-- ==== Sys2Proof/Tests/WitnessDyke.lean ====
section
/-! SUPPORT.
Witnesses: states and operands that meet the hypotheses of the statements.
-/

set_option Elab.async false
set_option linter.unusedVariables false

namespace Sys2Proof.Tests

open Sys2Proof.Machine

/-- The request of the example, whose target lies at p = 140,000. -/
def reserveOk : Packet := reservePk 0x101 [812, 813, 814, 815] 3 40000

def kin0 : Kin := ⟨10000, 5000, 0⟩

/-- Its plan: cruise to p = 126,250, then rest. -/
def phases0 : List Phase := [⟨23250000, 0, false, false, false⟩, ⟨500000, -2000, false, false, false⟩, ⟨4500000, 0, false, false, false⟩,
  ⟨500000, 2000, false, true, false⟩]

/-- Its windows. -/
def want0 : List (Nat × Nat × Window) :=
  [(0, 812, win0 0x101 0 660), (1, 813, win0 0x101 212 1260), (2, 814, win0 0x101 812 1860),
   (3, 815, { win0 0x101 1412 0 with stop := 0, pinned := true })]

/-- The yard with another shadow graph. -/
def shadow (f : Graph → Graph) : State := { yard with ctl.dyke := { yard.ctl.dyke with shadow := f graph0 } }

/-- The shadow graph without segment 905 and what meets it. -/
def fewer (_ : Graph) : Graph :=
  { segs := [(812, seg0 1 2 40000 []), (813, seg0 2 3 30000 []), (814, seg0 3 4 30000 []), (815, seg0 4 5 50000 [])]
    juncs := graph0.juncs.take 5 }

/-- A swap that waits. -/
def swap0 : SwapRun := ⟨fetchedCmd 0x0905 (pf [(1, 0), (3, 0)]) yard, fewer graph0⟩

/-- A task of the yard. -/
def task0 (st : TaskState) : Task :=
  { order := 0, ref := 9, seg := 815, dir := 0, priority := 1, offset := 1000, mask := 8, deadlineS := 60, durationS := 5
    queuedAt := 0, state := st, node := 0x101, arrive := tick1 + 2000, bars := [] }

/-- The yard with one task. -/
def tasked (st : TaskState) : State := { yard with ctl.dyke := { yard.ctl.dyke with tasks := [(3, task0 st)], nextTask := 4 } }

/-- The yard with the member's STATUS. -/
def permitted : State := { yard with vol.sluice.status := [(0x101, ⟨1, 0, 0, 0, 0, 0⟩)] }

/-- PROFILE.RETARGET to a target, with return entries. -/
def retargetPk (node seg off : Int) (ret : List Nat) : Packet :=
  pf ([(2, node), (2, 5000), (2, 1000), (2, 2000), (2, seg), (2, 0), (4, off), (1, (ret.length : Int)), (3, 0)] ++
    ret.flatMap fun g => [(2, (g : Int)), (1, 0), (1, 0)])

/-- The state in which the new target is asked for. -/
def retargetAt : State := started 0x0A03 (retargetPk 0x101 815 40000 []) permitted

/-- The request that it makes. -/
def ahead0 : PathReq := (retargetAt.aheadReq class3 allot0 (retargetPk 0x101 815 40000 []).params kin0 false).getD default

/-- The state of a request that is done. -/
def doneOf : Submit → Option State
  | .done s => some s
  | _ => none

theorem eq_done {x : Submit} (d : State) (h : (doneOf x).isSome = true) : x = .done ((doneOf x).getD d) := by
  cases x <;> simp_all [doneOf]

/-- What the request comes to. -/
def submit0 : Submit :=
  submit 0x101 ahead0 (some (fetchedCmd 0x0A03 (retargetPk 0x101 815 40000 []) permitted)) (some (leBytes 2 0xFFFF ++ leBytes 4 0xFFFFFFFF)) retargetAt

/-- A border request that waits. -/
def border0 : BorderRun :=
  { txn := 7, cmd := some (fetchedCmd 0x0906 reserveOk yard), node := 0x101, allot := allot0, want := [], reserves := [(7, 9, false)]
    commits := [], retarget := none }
──────
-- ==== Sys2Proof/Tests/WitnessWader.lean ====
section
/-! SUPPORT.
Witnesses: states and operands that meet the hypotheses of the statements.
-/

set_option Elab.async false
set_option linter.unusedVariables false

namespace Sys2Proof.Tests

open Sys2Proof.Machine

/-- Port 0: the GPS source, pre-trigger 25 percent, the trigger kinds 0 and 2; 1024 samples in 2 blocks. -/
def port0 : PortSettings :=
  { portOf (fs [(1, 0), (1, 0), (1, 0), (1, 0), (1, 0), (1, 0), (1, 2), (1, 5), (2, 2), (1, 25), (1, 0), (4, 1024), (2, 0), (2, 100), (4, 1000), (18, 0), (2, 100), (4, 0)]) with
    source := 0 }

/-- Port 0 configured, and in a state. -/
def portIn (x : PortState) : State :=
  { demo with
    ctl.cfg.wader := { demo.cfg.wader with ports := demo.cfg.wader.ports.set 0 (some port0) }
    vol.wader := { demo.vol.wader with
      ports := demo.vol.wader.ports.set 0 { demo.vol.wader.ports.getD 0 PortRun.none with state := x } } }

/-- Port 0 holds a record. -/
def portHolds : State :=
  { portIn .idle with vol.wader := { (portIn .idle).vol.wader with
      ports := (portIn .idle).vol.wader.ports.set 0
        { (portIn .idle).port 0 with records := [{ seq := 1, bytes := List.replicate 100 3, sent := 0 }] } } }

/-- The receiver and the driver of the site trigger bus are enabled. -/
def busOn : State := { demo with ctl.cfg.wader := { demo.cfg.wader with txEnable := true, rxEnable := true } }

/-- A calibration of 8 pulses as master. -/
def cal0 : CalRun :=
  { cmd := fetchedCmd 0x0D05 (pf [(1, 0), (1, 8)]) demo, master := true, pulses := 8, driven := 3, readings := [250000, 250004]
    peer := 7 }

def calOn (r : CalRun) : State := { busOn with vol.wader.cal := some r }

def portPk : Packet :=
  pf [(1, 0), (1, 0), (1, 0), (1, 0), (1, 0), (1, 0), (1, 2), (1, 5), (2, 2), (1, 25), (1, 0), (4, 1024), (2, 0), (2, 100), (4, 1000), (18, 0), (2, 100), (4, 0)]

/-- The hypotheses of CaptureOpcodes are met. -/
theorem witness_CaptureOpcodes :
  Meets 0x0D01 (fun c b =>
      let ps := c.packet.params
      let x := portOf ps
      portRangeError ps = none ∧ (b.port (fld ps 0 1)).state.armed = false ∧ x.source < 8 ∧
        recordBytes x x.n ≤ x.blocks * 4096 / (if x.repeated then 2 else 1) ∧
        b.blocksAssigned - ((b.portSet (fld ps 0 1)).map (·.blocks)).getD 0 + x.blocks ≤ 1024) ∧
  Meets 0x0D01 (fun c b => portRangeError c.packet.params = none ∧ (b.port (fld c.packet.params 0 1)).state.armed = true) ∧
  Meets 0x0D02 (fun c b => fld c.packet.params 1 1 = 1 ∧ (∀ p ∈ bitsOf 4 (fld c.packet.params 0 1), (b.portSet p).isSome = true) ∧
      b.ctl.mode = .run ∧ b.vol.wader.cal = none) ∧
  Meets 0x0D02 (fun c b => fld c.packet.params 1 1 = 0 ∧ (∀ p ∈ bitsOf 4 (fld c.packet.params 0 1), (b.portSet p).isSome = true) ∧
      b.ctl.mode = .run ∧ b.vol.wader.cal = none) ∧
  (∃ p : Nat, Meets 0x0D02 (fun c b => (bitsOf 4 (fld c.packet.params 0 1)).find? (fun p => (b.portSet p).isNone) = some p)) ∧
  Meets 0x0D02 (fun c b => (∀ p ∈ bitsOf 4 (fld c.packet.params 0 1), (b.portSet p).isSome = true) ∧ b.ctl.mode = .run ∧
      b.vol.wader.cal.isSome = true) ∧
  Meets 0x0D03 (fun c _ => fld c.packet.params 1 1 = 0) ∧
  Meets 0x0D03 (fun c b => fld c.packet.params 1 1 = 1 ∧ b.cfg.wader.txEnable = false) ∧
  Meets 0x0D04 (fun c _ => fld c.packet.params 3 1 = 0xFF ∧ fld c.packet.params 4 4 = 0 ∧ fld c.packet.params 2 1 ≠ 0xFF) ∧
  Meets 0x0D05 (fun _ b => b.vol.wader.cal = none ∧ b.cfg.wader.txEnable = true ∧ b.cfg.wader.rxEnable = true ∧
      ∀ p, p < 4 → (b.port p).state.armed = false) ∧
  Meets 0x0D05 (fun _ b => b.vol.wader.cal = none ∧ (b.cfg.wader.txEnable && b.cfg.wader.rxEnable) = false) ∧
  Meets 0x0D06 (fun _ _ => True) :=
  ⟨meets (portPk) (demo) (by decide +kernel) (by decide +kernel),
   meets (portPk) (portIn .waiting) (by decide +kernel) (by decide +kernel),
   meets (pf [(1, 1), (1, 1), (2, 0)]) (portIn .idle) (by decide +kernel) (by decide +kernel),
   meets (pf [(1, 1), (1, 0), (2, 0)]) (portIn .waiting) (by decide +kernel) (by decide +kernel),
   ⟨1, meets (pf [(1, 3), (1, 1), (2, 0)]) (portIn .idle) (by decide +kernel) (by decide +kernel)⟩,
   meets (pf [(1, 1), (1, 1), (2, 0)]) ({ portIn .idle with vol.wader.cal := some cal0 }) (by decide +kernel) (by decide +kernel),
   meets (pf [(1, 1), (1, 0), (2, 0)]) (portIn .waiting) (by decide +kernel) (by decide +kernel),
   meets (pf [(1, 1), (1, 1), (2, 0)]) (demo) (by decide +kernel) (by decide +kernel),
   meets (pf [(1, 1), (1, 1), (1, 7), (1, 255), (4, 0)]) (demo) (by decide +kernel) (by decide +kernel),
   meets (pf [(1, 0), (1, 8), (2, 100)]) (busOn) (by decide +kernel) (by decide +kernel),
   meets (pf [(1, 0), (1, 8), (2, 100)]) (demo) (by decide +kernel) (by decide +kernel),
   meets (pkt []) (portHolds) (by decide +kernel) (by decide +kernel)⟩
──────
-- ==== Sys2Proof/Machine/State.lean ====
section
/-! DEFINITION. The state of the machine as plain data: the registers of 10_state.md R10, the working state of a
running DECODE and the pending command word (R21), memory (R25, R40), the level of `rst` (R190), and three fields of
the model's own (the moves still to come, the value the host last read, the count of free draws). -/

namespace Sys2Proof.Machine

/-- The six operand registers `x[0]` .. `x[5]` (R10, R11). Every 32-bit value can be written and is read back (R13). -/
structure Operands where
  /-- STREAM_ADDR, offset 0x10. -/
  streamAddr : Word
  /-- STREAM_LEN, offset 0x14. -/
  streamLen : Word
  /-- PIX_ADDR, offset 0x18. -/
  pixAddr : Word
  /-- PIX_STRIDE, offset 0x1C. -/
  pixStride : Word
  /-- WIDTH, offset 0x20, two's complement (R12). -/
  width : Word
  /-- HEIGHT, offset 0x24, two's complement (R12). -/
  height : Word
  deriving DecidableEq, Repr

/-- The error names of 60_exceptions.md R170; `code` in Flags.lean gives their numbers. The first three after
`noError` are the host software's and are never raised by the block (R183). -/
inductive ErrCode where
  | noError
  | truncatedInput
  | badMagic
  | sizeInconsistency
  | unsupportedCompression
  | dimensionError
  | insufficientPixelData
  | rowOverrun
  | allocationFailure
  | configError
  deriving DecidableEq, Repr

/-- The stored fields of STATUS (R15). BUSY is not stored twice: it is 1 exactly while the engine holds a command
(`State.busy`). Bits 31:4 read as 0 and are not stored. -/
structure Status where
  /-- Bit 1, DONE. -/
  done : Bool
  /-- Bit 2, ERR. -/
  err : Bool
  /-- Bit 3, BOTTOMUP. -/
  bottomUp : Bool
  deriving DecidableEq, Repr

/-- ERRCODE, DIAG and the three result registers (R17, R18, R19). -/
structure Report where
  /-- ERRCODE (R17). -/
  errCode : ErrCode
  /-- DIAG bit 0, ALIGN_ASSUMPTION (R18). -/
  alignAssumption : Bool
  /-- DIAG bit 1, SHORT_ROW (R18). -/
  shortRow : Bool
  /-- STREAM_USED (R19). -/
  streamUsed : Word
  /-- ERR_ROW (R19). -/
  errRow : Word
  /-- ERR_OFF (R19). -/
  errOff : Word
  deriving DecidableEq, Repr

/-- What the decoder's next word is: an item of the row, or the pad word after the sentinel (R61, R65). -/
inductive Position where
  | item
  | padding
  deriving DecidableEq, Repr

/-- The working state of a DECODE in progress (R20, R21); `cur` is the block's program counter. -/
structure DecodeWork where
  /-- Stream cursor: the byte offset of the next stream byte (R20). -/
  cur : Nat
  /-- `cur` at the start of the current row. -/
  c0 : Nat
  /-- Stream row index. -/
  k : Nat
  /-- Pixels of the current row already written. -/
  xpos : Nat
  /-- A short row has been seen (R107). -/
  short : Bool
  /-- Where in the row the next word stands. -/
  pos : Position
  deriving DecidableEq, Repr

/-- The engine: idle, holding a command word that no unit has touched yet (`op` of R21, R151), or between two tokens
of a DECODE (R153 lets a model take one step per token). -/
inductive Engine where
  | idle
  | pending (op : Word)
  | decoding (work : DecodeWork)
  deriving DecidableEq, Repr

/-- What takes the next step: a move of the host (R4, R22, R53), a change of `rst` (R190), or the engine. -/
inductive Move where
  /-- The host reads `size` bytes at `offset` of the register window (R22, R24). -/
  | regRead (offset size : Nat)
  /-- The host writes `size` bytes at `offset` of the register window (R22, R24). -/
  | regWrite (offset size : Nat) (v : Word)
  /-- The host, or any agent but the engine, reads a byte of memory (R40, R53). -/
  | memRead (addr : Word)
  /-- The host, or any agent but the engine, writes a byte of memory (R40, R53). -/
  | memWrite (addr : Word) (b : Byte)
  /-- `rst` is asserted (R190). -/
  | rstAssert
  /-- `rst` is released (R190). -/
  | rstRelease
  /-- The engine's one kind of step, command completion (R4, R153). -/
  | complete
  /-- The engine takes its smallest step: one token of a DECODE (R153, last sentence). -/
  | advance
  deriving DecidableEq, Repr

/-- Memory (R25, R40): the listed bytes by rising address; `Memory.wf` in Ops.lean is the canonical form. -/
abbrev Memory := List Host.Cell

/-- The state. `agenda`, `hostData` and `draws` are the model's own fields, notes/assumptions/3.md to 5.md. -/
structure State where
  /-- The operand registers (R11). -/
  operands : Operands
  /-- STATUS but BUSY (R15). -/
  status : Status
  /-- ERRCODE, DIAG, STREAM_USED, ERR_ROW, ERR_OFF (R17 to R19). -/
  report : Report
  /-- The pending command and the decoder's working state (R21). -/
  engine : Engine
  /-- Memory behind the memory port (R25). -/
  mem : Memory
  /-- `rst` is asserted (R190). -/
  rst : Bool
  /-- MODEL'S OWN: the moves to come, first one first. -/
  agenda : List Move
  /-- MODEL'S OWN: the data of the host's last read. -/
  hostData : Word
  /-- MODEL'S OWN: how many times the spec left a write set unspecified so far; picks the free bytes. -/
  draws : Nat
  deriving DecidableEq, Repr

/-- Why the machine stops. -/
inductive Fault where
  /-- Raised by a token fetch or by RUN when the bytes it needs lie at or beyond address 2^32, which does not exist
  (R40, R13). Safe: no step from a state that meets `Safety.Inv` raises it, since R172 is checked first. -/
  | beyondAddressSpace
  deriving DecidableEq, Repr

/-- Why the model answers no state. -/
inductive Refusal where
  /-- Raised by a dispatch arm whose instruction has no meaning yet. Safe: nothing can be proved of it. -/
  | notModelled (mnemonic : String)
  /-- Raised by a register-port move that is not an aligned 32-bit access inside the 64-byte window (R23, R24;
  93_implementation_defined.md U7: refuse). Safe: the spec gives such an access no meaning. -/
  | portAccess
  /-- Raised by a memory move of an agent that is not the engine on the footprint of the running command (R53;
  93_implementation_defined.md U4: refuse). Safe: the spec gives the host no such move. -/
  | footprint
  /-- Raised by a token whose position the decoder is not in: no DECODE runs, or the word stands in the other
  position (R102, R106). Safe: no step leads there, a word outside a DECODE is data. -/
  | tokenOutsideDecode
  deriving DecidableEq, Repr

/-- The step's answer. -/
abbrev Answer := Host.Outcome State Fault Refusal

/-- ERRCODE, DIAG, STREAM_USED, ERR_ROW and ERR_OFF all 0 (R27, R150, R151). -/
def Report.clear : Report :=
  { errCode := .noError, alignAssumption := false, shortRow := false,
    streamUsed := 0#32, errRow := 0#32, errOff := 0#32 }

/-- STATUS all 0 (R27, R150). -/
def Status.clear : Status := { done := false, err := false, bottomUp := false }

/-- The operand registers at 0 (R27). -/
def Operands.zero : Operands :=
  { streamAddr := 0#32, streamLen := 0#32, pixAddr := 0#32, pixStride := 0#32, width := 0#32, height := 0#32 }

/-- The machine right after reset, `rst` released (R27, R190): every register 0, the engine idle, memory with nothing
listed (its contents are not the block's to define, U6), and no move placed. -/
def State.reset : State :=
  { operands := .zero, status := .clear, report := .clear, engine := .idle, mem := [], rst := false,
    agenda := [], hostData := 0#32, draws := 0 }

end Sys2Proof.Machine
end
──────
**TASK TO COMPLETE**
From the entries, copy every line in which the string "streamLen" can be found.

**ANSWER BOX**
  streamLen : Word
  { streamAddr := 0#32, streamLen := 0#32, pixAddr := 0#32, pixStride := 0#32, width := 0#32, height := 0#32 }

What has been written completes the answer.